A reminder that the joy of life is the journey and not the destination.

Tucked away in our subconscious minds is an idyllic vision. We see ourselves on a long, long trip that almost spans the continent.

We’re traveling by passenger train, and out the windows, we drink in the passing scene of cars on nearby highways, of children waving at a crossing, of cattle grazing on a distant hillside, of smoke pouring from a power plant, of row upon row of corn and wheat, of flatlands and valleys, of mountains and rolling hills, of biting winter and blazing summer and cavorting spring and docile fall.

But uppermost in our minds is the final destination. On a certain day at a certain hour, we will pull into the station. There will be bands playing, and flags waving. And once we get there so many wonderful dreams will come true. So many wishes will be fulfilled and so many pieces of our lives finally will be neatly fitted together like a completed jigsaw puzzle.

How restlessly we pace the aisles, damning the minutes for loitering … waiting, waiting, waiting, for the station.

However, sooner or later we must realize there is no one station, no one place to arrive at once and for all. The true joy of life is the trip. The station is only a dream. It constantly outdistances us.

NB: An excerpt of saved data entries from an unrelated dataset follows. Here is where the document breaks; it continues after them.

/-! ## modChan -/

@[simp] theorem modChan_pending (c : Nat) (f : Chan → Chan) : (modChan c f s).pending = s.pending := rfl
@[simp] theorem modChan_now (c : Nat) (f : Chan → Chan) : (modChan c f s).now = s.now := rfl
@[simp] theorem modChan_free (c : Nat) (f : Chan → Chan) : (modChan c f s).free = s.free := rfl
@[simp] theorem modChan_regs (c : Nat) (f : Chan → Chan) : (modChan c f s).regs = s.regs := rfl
@[simp] theorem modChan_mem (c : Nat) (f : Chan → Chan) : (modChan c f s).mem = s.mem := rfl
@[simp] theorem modChan_ue (c : Nat) (f : Chan → Chan) : (modChan c f s).ue = s.ue := rfl
@[simp] theorem modChan_xcache (c : Nat) (f : Chan → Chan) : (modChan c f s).xcache = s.xcache := rfl
@[simp] theorem modChan_tines (c : Nat) (f : Chan → Chan) : (modChan c f s).tines = s.tines := rfl
@[simp] theorem modChan_bandCap (c : Nat) (f : Chan → Chan) : (modChan c f s).bandCap = s.bandCap := rfl
@[simp] theorem modChan_mbox (c : Nat) (f : Chan → Chan) : (modChan c f s).mbox = s.mbox := rfl
@[simp] theorem modChan_withheld (c : Nat) (f : Chan → Chan) : (modChan c f s).withheld = s.withheld := rfl
@[simp] theorem modChan_hops (c : Nat) (f : Chan → Chan) : (modChan c f s).hops = s.hops := rfl
@[simp] theorem modChan_rrLast (c : Nat) (f : Chan → Chan) : (modChan c f s).rrLast = s.rrLast := rfl
@[simp] theorem modChan_gauges (c : Nat) (f : Chan → Chan) : (modChan c f s).gauges = s.gauges := rfl
@[simp] theorem modChan_frec (c : Nat) (f : Chan → Chan) : (modChan c f s).frec = s.frec := rfl
@[simp] theorem modChan_lockSet (c : Nat) (f : Chan → Chan) : (modChan c f s).lockSet = s.lockSet := rfl
@[simp] theorem modChan_retireQ (c : Nat) (f : Chan → Chan) : (modChan c f s).retireQ = s.retireQ := rfl
@[simp] theorem modChan_ports (c : Nat) (f : Chan → Chan) : (modChan c f s).ports = s.ports := rfl
@[simp] theorem modChan_cellsIn (c : Nat) (f : Chan → Chan) : (modChan c f s).cellsIn = s.cellsIn := rfl
@[simp] theorem modChan_devM1 (c : Nat) (f : Chan → Chan) : (modChan c f s).devM1 = s.devM1 := rfl
@[simp] theorem modChan_walkUps (c : Nat) (f : Chan → Chan) : (modChan c f s).walkUps = s.walkUps := rfl
@[simp] theorem modChan_chainTags (c : Nat) (f : Chan → Chan) : (modChan c f s).chainTags = s.chainTags := rfl
@[simp] theorem modChan_nextTag (c : Nat) (f : Chan → Chan) : (modChan c f s).nextTag = s.nextTag := rfl
@[simp] theorem modChan_chainFwd (c : Nat) (f : Chan → Chan) : (modChan c f s).chainFwd = s.chainFwd := rfl
@[simp] theorem modChan_outside (c : Nat) (f : Chan → Chan) : (modChan c f s).outside = s.outside := rfl
@[simp] theorem modChan_wakeMac (c : Nat) (f : Chan → Chan) : (modChan c f s).wakeMac = s.wakeMac := rfl
@[simp] theorem modChan_chainBack (c : Nat) (f : Chan → Chan) : (modChan c f s).chainBack = s.chainBack := rfl
@[simp] theorem modChan_dom (c : Nat) (f : Chan → Chan) : (modChan c f s).dom = s.dom := rfl
@[simp] theorem modChan_fifo (c : Nat) (f : Chan → Chan) : (modChan c f s).fifo = s.fifo := rfl
@[simp] theorem modChan_cells (c : Nat) (f : Chan → Chan) : (modChan c f s).cells = s.cells := rfl
@[simp] theorem modChan_hoes (c : Nat) (f : Chan → Chan) : (modChan c f s).hoes = s.hoes := rfl
@[simp] theorem modChan_jsel (c : Nat) (f : Chan → Chan) : (modChan c f s).jsel = s.jsel := rfl
@[simp] theorem modChan_strms (c : Nat) (f : Chan → Chan) : (modChan c f s).strms = s.strms := rfl
@[simp] theorem modChan_macs (c : Nat) (f : Chan → Chan) : (modChan c f s).macs = s.macs := rfl
@[simp] theorem modChan_rails (c : Nat) (f : Chan → Chan) : (modChan c f s).rails = s.rails := rfl
@[simp] theorem modChan_engines (c : Nat) (f : Chan → Chan) : (modChan c f s).engines = s.engines := rfl
@[simp] theorem modChan_cgArm (c : Nat) (f : Chan → Chan) : (modChan c f s).cgArm = s.cgArm := rfl
@[simp] theorem modChan_msixTab (c : Nat) (f : Chan → Chan) : (modChan c f s).msixTab = s.msixTab := rfl
@[simp] theorem modChan_msixPend (c : Nat) (f : Chan → Chan) : (modChan c f s).msixPend = s.msixPend := rfl
@[simp] theorem modChan_hostMac (c : Nat) (f : Chan → Chan) : (modChan c f s).hostMac = s.hostMac := rfl
@[simp] theorem modChan_apllFrom (c : Nat) (f : Chan → Chan) : (modChan c f s).apllFrom = s.apllFrom := rfl
@[simp] theorem modChan_refSince (c : Nat) (f : Chan → Chan) : (modChan c f s).refSince = s.refSince := rfl
@[simp] theorem modChan_refLast (c : Nat) (f : Chan → Chan) : (modChan c f s).refLast = s.refLast := rfl
@[simp] theorem modChan_pllRuns (c : Nat) (f : Chan → Chan) : (modChan c f s).pllRuns = s.pllRuns := rfl
@[simp] theorem modChan_pllFrom (c : Nat) (f : Chan → Chan) : (modChan c f s).pllFrom = s.pllFrom := rfl
@[simp] theorem modChan_pwmOn (c : Nat) (f : Chan → Chan) : (modChan c f s).pwmOn = s.pwmOn := rfl
@[simp] theorem modChan_pwmClk (c : Nat) (f : Chan → Chan) : (modChan c f s).pwmClk = s.pwmClk := rfl
@[simp] theorem modChan_vio (c : Nat) (f : Chan → Chan) : (modChan c f s).vio = s.vio := rfl
@[simp] theorem modChan_blkFrom (c : Nat) (f : Chan → Chan) : (modChan c f s).blkFrom = s.blkFrom := rfl
@[simp] theorem modChan_trims (c : Nat) (f : Chan → Chan) : (modChan c f s).trims = s.trims := rfl
@[simp] theorem modChan_hq (c : Nat) (f : Chan → Chan) : (modChan c f s).hq = s.hq := rfl
@[simp] theorem modChan_hqLast (c : Nat) (f : Chan → Chan) : (modChan c f s).hqLast = s.hqLast := rfl
@[simp] theorem modChan_hqEnHeld (c : Nat) (f : Chan → Chan) : (modChan c f s).hqEnHeld = s.hqEnHeld := rfl
@[simp] theorem modChan_adminLast (c : Nat) (f : Chan → Chan) : (modChan c f s).adminLast = s.adminLast := rfl
@[simp] theorem modChan_barHeld (c : Nat) (f : Chan → Chan) : (modChan c f s).barHeld = s.barHeld := rfl
@[simp] theorem modChan_barHi (c : Nat) (f : Chan → Chan) : (modChan c f s).barHi = s.barHi := rfl
@[simp] theorem modChan_boot (c : Nat) (f : Chan → Chan) : (modChan c f s).boot = s.boot := rfl
@[simp] theorem modChan_otp (c : Nat) (f : Chan → Chan) : (modChan c f s).otp = s.otp := rfl
@[simp] theorem modChan_otpOp (c : Nat) (f : Chan → Chan) : (modChan c f s).otpOp = s.otpOp := rfl
@[simp] theorem modChan_keys (c : Nat) (f : Chan → Chan) : (modChan c f s).keys = s.keys := rfl
@[simp] theorem modChan_pwr (c : Nat) (f : Chan → Chan) : (modChan c f s).pwr = s.pwr := rfl
@[simp] theorem modChan_tap (c : Nat) (f : Chan → Chan) : (modChan c f s).tap = s.tap := rfl
@[simp] theorem modChan_line (c : Nat) (f : Chan → Chan) : (modChan c f s).line = s.line := rfl
@[simp] theorem modChan_snap (c : Nat) (f : Chan → Chan) : (modChan c f s).snap = s.snap := rfl
@[simp] theorem modChan_dlcal (c : Nat) (f : Chan → Chan) : (modChan c f s).dlcal = s.dlcal := rfl
@[simp] theorem modChan_ckpts (c : Nat) (f : Chan → Chan) : (modChan c f s).ckpts = s.ckpts := rfl
@[simp] theorem modChan_reinst (c : Nat) (f : Chan → Chan) : (modChan c f s).reinst = s.reinst := rfl
@[simp] theorem modChan_reinstQ (c : Nat) (f : Chan → Chan) : (modChan c f s).reinstQ = s.reinstQ := rfl
@[simp] theorem modChan_leaseHeld (c : Nat) (f : Chan → Chan) : (modChan c f s).leaseHeld = s.leaseHeld := rfl
@[simp] theorem modChan_memCtl (c : Nat) (f : Chan → Chan) : (modChan c f s).memCtl = s.memCtl := rfl
@[simp] theorem modChan_released (c : Nat) (f : Chan → Chan) : (modChan c f s).released = s.released := rfl
@[simp] theorem modChan_releasedAt (c : Nat) (f : Chan → Chan) : (modChan c f s).releasedAt = s.releasedAt := rfl
@[simp] theorem modChan_vcoreLow (c : Nat) (f : Chan → Chan) : (modChan c f s).vcoreLow = s.vcoreLow := rfl
@[simp] theorem modChan_vcoreAt (c : Nat) (f : Chan → Chan) : (modChan c f s).vcoreAt = s.vcoreAt := rfl
@[simp] theorem modChan_dbgHeld (c : Nat) (f : Chan → Chan) : (modChan c f s).dbgHeld = s.dbgHeld := rfl
@[simp] theorem modChan_hostSess (c : Nat) (f : Chan → Chan) : (modChan c f s).hostSess = s.hostSess := rfl
@[simp] theorem modChan_probeSess (c : Nat) (f : Chan → Chan) : (modChan c f s).probeSess = s.probeSess := rfl
@[simp] theorem modChan_readData (c : Nat) (f : Chan → Chan) : (modChan c f s).readData = s.readData := rfl
@[simp] theorem modChan_out (c : Nat) (f : Chan → Chan) : (modChan c f s).out = s.out := rfl
@[simp] theorem reg_modChan (c : Nat) (f : Chan → Chan) (i₁ i₂ : Nat) : reg (modChan c f s) i₁ i₂ = reg s i₁ i₂ := rfl
@[simp] theorem tineAt_modChan (c : Nat) (f : Chan → Chan) (i₁ : Nat) : tineAt (modChan c f s) i₁ = tineAt s i₁ := rfl
@[simp] theorem domSt_modChan (c : Nat) (f : Chan → Chan) (i₁ : Nat) : domSt (modChan c f s) i₁ = domSt s i₁ := rfl
@[simp] theorem gaugeAt_modChan (c : Nat) (f : Chan → Chan) (i₁ : Nat) : gaugeAt (modChan c f s) i₁ = gaugeAt s i₁ := rfl
@[simp] theorem hopAt_modChan (c : Nat) (f : Chan → Chan) (i₁ : Nat) : hopAt (modChan c f s) i₁ = hopAt s i₁ := rfl
@[simp] theorem cellAt_modChan (c : Nat) (f : Chan → Chan) (i₁ i₂ : Nat) : cellAt (modChan c f s) i₁ i₂ = cellAt s i₁ i₂ := rfl
@[simp] theorem hoeAt_modChan (c : Nat) (f : Chan → Chan) (i₁ i₂ : Nat) : hoeAt (modChan c f s) i₁ i₂ = hoeAt s i₁ i₂ := rfl
@[simp] theorem fifoAt_modChan (c : Nat) (f : Chan → Chan) (i₁ : Nat) : fifoAt (modChan c f s) i₁ = fifoAt s i₁ := rfl
@[simp] theorem memGet_modChan (c : Nat) (f : Chan → Chan) (i₁ : Nat) : memGet (modChan c f s) i₁ = memGet s i₁ := rfl
@[simp] theorem portAt_modChan (c : Nat) (f : Chan → Chan) (i₁ : Nat) : portAt (modChan c f s) i₁ = portAt s i₁ := rfl
@[simp] theorem strmAt_modChan (c : Nat) (f : Chan → Chan) (i₁ : Nat) : strmAt (modChan c f s) i₁ = strmAt s i₁ := rfl
@[simp] theorem macAt_modChan (c : Nat) (f : Chan → Chan) (i₁ : Nat) : macAt (modChan c f s) i₁ = macAt s i₁ := rfl
@[simp] theorem railAt_modChan (c : Nat) (f : Chan → Chan) (i₁ : Nat) : railAt (modChan c f s) i₁ = railAt s i₁ := rfl
@[simp] theorem hqAt_modChan (c : Nat) (f : Chan → Chan) (i₁ : Nat) : hqAt (modChan c f s) i₁ = hqAt s i₁ := rfl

"When we reach the station that will be it!" we cry. Translated it means, "When I’m 18, that will be it! When I buy a new 450 SL Mercedes Benz, that will be it! When I put the last kid through college, that will be it! When I have paid off the mortgage, that will be it! When I win a promotion, that will be it! When I reach the age of retirement, that will be it! I shall live happily ever after!"

Unfortunately, once we get it, then it disappears. The station somehow hides itself at the end of an endless track.

"Relish the moment" is a good motto, especially when coupled with Psalm 118:24: "This is the day which the Lord hath made; we will rejoice and be glad in it." It isn’t the burdens of today that drive men mad. Rather, it is regret over yesterday or fear of tomorrow. Regret and fear are twin thieves who would rob us of today.

So, stop pacing the aisles and counting the miles. Instead, climb more mountains, eat more ice cream, go barefoot oftener, swim more rivers, watch more sunsets, laugh more, and cry less. Life must be lived as we go along. The station will come soon enough.

This has been my go-to piece many times. I hope you enjoy it also.